AXI4 Manager of DDR — The FPGA user logic writes output data to the PL DDR memory through this interface. The deep learning IP then reads the data for processing.
AXI4 Manager of DL IP — The FPGA user logic and the deep learning IP communicate control information over this interface. The FPGA user logic must contain logic for the handshaking protocol of the deep learning IP. The YOLO v2 Vehicle Detector with Live Camera Input on Zynq-Based Hardware (Vision HDL Toolbox) example includes a subsystem that shows how to model this handshake protocol.

In this reference design, the FPGA converts the HDMI input to an RGB pixelcontrol video stream, and converts the ARM output data back to HDMI format for output.

You can use a Video Capture HDMI block to capture the output video into Simulink^®. The video captured is the result of the postprocessing operation in the ARM processor.

To use this reference design, you must specify the name and file location of a deep learning processor core generated by using the Deep Learning HDL Toolbox™ tools.
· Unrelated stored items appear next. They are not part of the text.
theorem witness_OnlyBeginAndDataBuildsChangeSeq : ∃ t u,
    (building (.flashData [])).rstNow = false ∧ step (building (.flashData [])) = .next t ∧ t.seq ≠ (building (.flashData [])).seq ∧
    (building (.memBegin 1 2 3 4)).rstNow = false ∧ step (building (.memBegin 1 2 3 4)) = .next u ∧
    u.seq ≠ (building (.memBegin 1 2 3 4)).seq := ⟨_, _, rfl, rfl, by decide, rfl, rfl, by decide⟩

theorem witness_OnlyDataBuildsReadSeq : ∃ t u,
    ((Instr.flashEnd 1).cmd.isData = true → (building (.flashEnd 1)).ph ≠ .build) ∧
    exec (.flashEnd 1) (building (.flashEnd 1)) = .next t ∧
    ((Instr.memData []).cmd.isData = true → (answered .matching 0 0).ph ≠ .build) ∧
    exec (.memData []) (answered .matching 0 0) = .next u := ⟨_, _, by decide, rfl, by decide, rfl⟩

theorem witness_DataPacketsAreNumberedFromTheBegin :
    (Instr.memBegin 0 0 0 0).cmd.isBegin = true ∧
    ∀ i ∈ ([.flashData [], .flashEnd 0, .memData [0x01]] : List Instr), i.cmd.isBegin = false := by decide

theorem witness_ChecksumIsOrderInsensitive : ([0x01, 0x02] : Bytes).Perm [0x02, 0x01] := by decide

theorem witness_FrameWithoutSpecialBytesIsVerbatim :
    ∀ b ∈ ([0xBF, 0xC1, 0xDA, 0xDC, 0xDD] : Bytes), b ≠ 0xC0 ∧ b ≠ 0xDB := by decide

theorem witness_EscapedBodyLengthAndShape : esc [0x01, 0xC0] = [0x01] ++ 0xDB :: [0xDC] ∧ esc [0xDB] = [] ++ 0xDB :: [0xDD] := by decide

/-! ### FrameSend -/

theorem sendingTo_inv (answers : List TxAnswer) : (sendingTo answers).Inv :=
  ⟨rfl, Nat.zero_le _, (by rintro (h | h) <;> cases h), (by rintro (h | h | h) <;> cases h), rfl, ⟨Nat.le_refl 12, (by decide : (12 : Nat) ≤ 44)⟩,
    .inl rfl, fun _ => ⟨.readReg, ⟨rfl, rfl⟩, fun _ => ⟨rfl, rfl⟩⟩, fun _ => rfl, fun h => Phase.noConfusion h, fun h => Phase.noConfusion h⟩

theorem witness_TransmitPhasesOfferOneByte :
    (∃ s : State, s.txAns = [.ok] ∧ s.ph = .txLead) ∧ (∃ s : State, s.txAns = [.ok] ∧ s.ph = .txTrail) ∧
    (∃ s : State, s.txAns = [.ok] ∧ s.ph = .txBody ∧ s.escp = some 0xDC) ∧
    (∃ s : State, s.txAns = [.ok] ∧ s.ph = .txBody ∧ s.escp = none ∧ s.ti < s.sendTotal ∧ s.payChg = [] ∧ (0x60 : Byte) = s.sendByte ∧
      s.ti + 1 = s.sendTotal) ∧
    (∃ s : State, s.txAns = [.ok] ∧ s.ph = .txBody ∧ s.escp = none ∧ s.ti < s.sendTotal ∧ s.payChg = [] ∧ (0xC0 : Byte) = s.sendByte) :=
  ⟨⟨{ reading .txLead with txAns := [.ok] }, by decide⟩, ⟨{ reading .txTrail with txAns := [.ok] }, by decide⟩,
    ⟨{ reading .txBody with txAns := [.ok], escp := some 0xDC }, by decide⟩,
    ⟨{ reading .txBody with txAns := [.ok], ti := 11 }, by decide⟩,
    ⟨{ leading (.flashData [0xC0]) with ph := .txBody, txAns := [.ok], ti := 24 }, by decide⟩⟩

theorem witness_FrameSendTransmitsTheWholeFrame_sent :
    let s := sendingTo (List.replicate 14 .ok)
    s.Inv ∧ s.Holds (.readReg 0x60000078) ∧ s.ph = .txLead ∧ s.rstIn = [] ∧ s.payChg = [] ∧
    ∃ sent, sendWire (frame (s.body ++ (Instr.readReg 0x60000078).payload)) s.txAns = some sent ∧ sent.err = none :=
  ⟨sendingTo_inv _, rfl, rfl, rfl, rfl, _, rfl, rfl⟩

theorem witness_FrameSendTransmitsTheWholeFrame_failed :
    let s := sendingTo [.ok, .err broken]
    s.Inv ∧ s.Holds (.readReg 0x60000078) ∧ s.ph = .txLead ∧ s.rstIn = [] ∧ s.payChg = [] ∧
    ∃ sent, sendWire (frame (s.body ++ (Instr.readReg 0x60000078).payload)) s.txAns = some sent ∧ sent.err = some broken :=
  ⟨sendingTo_inv _, rfl, rfl, rfl, rfl, _, rfl, rfl⟩

/-- At the first and at the last byte of the frame. -/
theorem witness_TransmitFailureEndsTheCommand : ∀ k ∈ [0, 13],
    let s := sendingTo (List.replicate k .ok ++ [.err broken])
    s.Inv ∧ s.Holds (.readReg 0x60000078) ∧ s.ph = .txLead ∧ s.rstIn = [] ∧ s.payChg = [] ∧
    (frame (s.body ++ (Instr.readReg 0x60000078).payload))[k]? = some 0xC0 ∧
    s.txAns = List.replicate k .ok ++ .err broken :: [] := by
  intro k hk
  refine ⟨sendingTo_inv _, rfl, rfl, rfl, rfl, ?_, rfl⟩
  revert k
  decide

/-! ### FrameReceive -/

theorem witness_ReceivePhasesTakeOneByte :
    (∃ s : State, s.rxAns = [.byte 0xC0] ∧ s.ph = .rxHunt) ∧ (∃ s : State, s.rxAns = [.byte 0xDB] ∧ s.ph = .rxHunt) ∧
    (∃ s : State, s.rxAns = [.byte 0xDB] ∧ s.ph = .rxData) ∧ (∃ s : State, s.rxAns = [.byte 0xC0] ∧ s.ph = .rxData) ∧
    (∃ s : State, s.rxAns = [.byte 0xDC] ∧ s.ph = .rxEsc) ∧ (∃ s : State, s.rxAns = [.byte 0xDD] ∧ s.ph = .rxEsc) ∧
    (∃ s : State, s.rxAns = [.byte 0xC0] ∧ s.ph = .rxEsc ∧ (0xC0 : Byte) ≠ 0xDC ∧ (0xC0 : Byte) ≠ 0xDD) ∧
    (∃ s : State, s.rxAns = [.byte 0xC0] ∧ s.ph = .rxTrail) ∧
    (∃ s : State, s.rxAns = [.byte 0x00] ∧ s.ph = .rxTrail ∧ (0x00 : Byte) ≠ 0xC0) :=
  ⟨⟨{ reading .rxHunt with rxAns := rx [0xC0] }, by decide⟩, ⟨{ reading .rxHunt with rxAns := rx [0xDB] }, by decide⟩,
    ⟨{ atThree .rxData with rxAns := rx [0xDB] }, by decide⟩, ⟨{ atThree .rxData with rxAns := rx [0xC0] }, by decide⟩,
    ⟨{ atThree .rxEsc with rxAns := rx [0xDC] }, by decide⟩, ⟨{ atThree .rxEsc with rxAns := rx [0xDD] }, by decide⟩,
    ⟨{ atThree .rxEsc with rxAns := rx [0xC0] }, by decide⟩, ⟨{ answered .rxTrail 0 0 with rxAns := rx [0xC0] }, by decide⟩,
    ⟨{ answered .rxTrail 0 0 with rxAns := rx [0x00] }, by decide⟩⟩

theorem witness_ReceiveErrorEndsTheCommand : ∀ ph ∈ [Phase.rxHunt, .rxData, .rxEsc, .rxTrail],
    let s := { atThree ph with rxAns := [.err broken] }
    s.rxAns = [.err broken] ∧ (s.ph = .rxHunt ∨ s.ph = .rxData ∨ s.ph = .rxEsc ∨ s.ph = .rxTrail) := by decide

theorem witness_MachineReceivesAsFrameReceive_good : ∃ r,
    (hearing (rx (rsp 0x0A 0 0 0x12345678))).Holds (.readReg 0x60000078) ∧ (hearing (rx (rsp 0x0A 0 0 0x12345678))).ph = .rxHunt ∧
    (hearing (rx (rsp 0x0A 0 0 0x12345678))).rstIn = [] ∧ (hearing (rx (rsp 0x0A 0 0 0x12345678))).rb.length = 10 ∧
    frameReceive defaultParams 10 (hearing (rx (rsp 0x0A 0 0 0x12345678))).rxAns = some r ∧ r.fin = .good :=
  ⟨_, rfl, rfl, rfl, rfl, rfl, rfl⟩

theorem witness_MachineReceivesAsFrameReceive_failures :
    (∃ r, frameReceive defaultParams 10 (hearing [.err broken]).rxAns = some r ∧ r.fin = .transport broken) ∧
    (∃ r, frameReceive defaultParams 10 (hearing (rx [0x55, 0xC0, 0x01, 0xDB, 0x01])).rxAns = some r ∧ r.fin = .badEscape) ∧
    (∃ r, frameReceive defaultParams 10 (hearing (rx ([0xC0] ++ List.replicate 11 0))).rxAns = some r ∧ r.fin = .badTrailer) :=
  ⟨⟨_, rfl, rfl⟩, ⟨_, rfl, rfl⟩, ⟨_, rfl, rfl⟩⟩

theorem witness_FrameRoundTrip :
    defaultParams.escEscDecode = 0xDB ∧ ({ defaultParams with escEscDecode := 0xBD } : Params).escEscDecode ≠ 0xDB := by decide

theorem witness_HuntDiscardsAndEndIsData :
    (0xC0 : Byte) ∉ ([0x55, 0xDB, 0x00] : Bytes) ∧ (0xDB : Byte) ∉ ([0xC0, 0x01, 0xC0] : Bytes) := by decide

theorem witness_LostAlignmentFailsTheTrailer :
    (0xDB : Byte) ∉ ([0x01, 0x0A, 0x00, 0x00, 0x78, 0x56, 0x34, 0x12, 0x00] : Bytes) := by decide

theorem witness_FirstFailureIsReported :
    ([0x01, 0xC0] : Bytes).length < 10 ∧ (0xDB : Byte) ≠ 0xDC ∧ (0xDB : Byte) ≠ 0xDD := by decide

/-! ### Await -/

theorem witness_MatchTestsDirectionAndId :
    (answered .matching 0 0).ph = .matching ∧ (answered .matching 0 0).rb[0]? = some 0x01 ∧
    (answered .matching 0 0).rb[1]? = some 0x0A ∧ (0x0A : Byte) = (answered .matching 0 0).curCmd := by decide

/-- Unbounded, and at the bound 0. -/
theorem witness_BoundedDiscardsEndTheCommand :
    defaultParams.escEscDecode = 0xDB ∧
    (∀ x ∈ ([[0x01, 0x08, 0, 0, 0, 0, 0, 0, 0, 0]] : List Bytes), x.length = defaultParams.respLen ∧ frameMatches x 0x0A = false) ∧
    defaultParams.maxDiscard = none ∧ ({ defaultParams with maxDiscard := some 0 } : Params).maxDiscard = some 0 ∧
    ([[0x01, 0x08, 0, 0, 0, 0, 0, 0, 0, 0]] : List Bytes).length = (0 : Word).toNat + 1 := by decide

theorem witness_StatusByteDecidesTheResult :
    (answered .status 0x00 0x07).ph = .status ∧
    (answered .status 0x00 0x07).rb = [0x01, 0x0A, 0x00, 0x00, 0xEF, 0xBE, 0xAD, 0xDE, 0x00, 0x07] ∧
    (answered .status 0xFF 0x0B).ph = .status ∧
    (answered .status 0xFF 0x0B).rb = [0x01, 0x0A, 0x00, 0x00, 0xEF, 0xBE, 0xAD, 0xDE, 0xFF, 0x0B] := by decide

theorem witness_ErrorCodeCategories :
    (0x04 : Byte) ∉ ([0x05, 0x06, 0x07, 0x08, 0x09, 0x0A, 0x0B] : List Byte) ∧
    (0x0C : Byte) ∉ ([0x05, 0x06, 0x07, 0x08, 0x09, 0x0A, 0x0B] : List Byte) := by decide

theorem witness_MachineAwaitsAsAwait :
    let s := hearing (rx (rsp 0x08 0 0 0 ++ rsp 0x0A 0 0 5))
    s.Holds (.readReg 0x60000078) ∧ s.ph = .rxHunt ∧ s.rstIn = [] ∧ s.rb.length = 10 ∧
    (await defaultParams s.curCmd s.want 2 s.ndisc s.rxAns).isSome = true := ⟨rfl, rfl, rfl, rfl, by decide⟩

/-! ### Whole commands -/

theorem facing_inv (is : List Instr) (txAns : List TxAnswer) (rxAns : List RxAnswer) : (facing is txAns rxAns).Inv :=
  ⟨rfl, Nat.zero_le _, (by rintro (h | h) <;> cases h), (by rintro (h | h | h) <;> cases h), rfl, ⟨Nat.le_refl 12, (by decide : (12 : Nat) ≤ 44)⟩,
    .inl rfl, fun h => absurd rfl h, fun h => absurd rfl h, fun h => Phase.noConfusion h, fun h => Phase.noConfusion h⟩

theorem witness_MachineExecutesEachCommand :
    let s := facing [.readReg 0x60000078] (List.replicate 14 .ok) (rx (rsp 0x0A 0 0 0xDEADBEEF))
    s.Inv ∧ (Instr.readReg 0x60000078).wf = true ∧ s.ph = .idle ∧ s.rstIn = [] ∧ s.payChg = [] ∧
    s.reqs = [(Instr.readReg 0x60000078).toRequest] ∧
    (executed defaultParams (.readReg 0x60000078) s.seq s.txAns s.rxAns).isSome = true :=
  ⟨facing_inv _ _ _, rfl, rfl, rfl, rfl, rfl, by decide⟩

/-- The first command fails on the transport, the second completes. -/
theorem witness_MachineRunsCommandsInSequence :
    let is : List Instr := [.flashEnd 1, .readReg 2]
    let s := facing is (.err broken :: List.replicate 14 .ok) (rx (rsp 0x0A 0 0 1))
    s.Inv ∧ (∀ i ∈ is, i.wf = true) ∧ s.ph = .idle ∧ s.rstIn = [] ∧ s.payChg = [] ∧ s.reqs = is.map Instr.toRequest ∧
    (Machine.session defaultParams is s.seq s.txAns s.rxAns).isSome = true :=
  ⟨facing_inv _ _ _, by decide, rfl, rfl, rfl, rfl, by decide⟩

theorem witness_MatchingFrameCompletesTheCommand :
    let s := facing [.readReg 2] (List.replicate 14 .ok ++ [.err broken]) (rx (rsp 0x0A 0 0 1 ++ [0xC0]))
    s.Inv ∧ (Instr.readReg 2).wf = true ∧ s.ph = .idle ∧ s.rstIn = [] ∧ s.payChg = [] ∧ s.reqs = [(Instr.readReg 2).toRequest] ∧
    s.txAns = List.replicate (frame (encode (.readReg 2) s.seq)).length TxAnswer.ok ++ [TxAnswer.err broken] ∧
    s.rxAns = (frame [0x01, Cmd.readReg.id, 0, 0, 1, 0, 0, 0, 0, 0]).map RxAnswer.byte ++ [RxAnswer.byte 0xC0] :=
  ⟨facing_inv _ _ _, rfl, rfl, rfl, rfl, rfl, rfl, rfl⟩

/-! ### The whole machine -/

theorem test_reset_inv : State.reset.Inv := facing_inv [] [] []

theorem witness_StepKeepsTheInvariant : ∃ t, (sendingTo [.ok]).Inv ∧ step (sendingTo [.ok]) = .next t :=
  ⟨_, sendingTo_inv _, rfl⟩

theorem witness_NoFailureIsAStuckCondition : (sendingTo []).Inv ∧ State.reset.Inv := ⟨sendingTo_inv _, facing_inv [] [] []⟩

theorem witness_ResetPulseAbandonsTheCommand :
    let s := { leading .sync with rstIn := [true, false], reqs := [(Instr.flashEnd 1).toRequest] }
    s.rstIn = true :: [false] ∧ s.takeRst.blockReset.reqs = [(Instr.flashEnd 1).toRequest] ∧
    (Instr.flashEnd 1).toRequest.cmd = Cmd.flashEnd.id ∧ s.takeRst.blockReset.rstNow = false := by decide

theorem witness_PhasesFollowTheTable : ∃ t, (answered .matching 0 0).rstNow = false ∧ step (answered .matching 0 0) = .next t :=
  ⟨_, rfl, rfl⟩

theorem witness_EachStepMakesAtMostOneTransfer : ∃ t,
    (answered .status 1 5).rstNow = false ∧ step (answered .status 1 5) = .next t := ⟨_, rfl, rfl⟩

theorem witness_CompletionSavesNothingElse : ∃ t, (answered .status 0 0).rstNow = false ∧ step (answered .status 0 0) = .next t ∧
    (answered .status 0 0).ph ≠ .idle ∧ t.ph = .idle := ⟨_, rfl, rfl, by decide, rfl⟩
The YOLO v2 Vehicle Detector with Live Camera Input on Zynq-Based Hardware (Vision HDL Toolbox) example shows how to use this reference design, how to model the AXI interfaces and the handshaking logic between the preprocessing logic and the DL processor, and how to model the postprocessing operations.

The postprocessing operations in the YOLO v2 Vehicle Detector with Live Camera Input on Zynq-Based Hardware (Vision HDL Toolbox) example use annotation blocks that are designed for deploying to the ARM processor. When deployed, these blocks read video frames from external memory, modify the pixel values, and write the modified video frames back to memory. For example, see the Draw Rectangle and Set ROI block reference pages.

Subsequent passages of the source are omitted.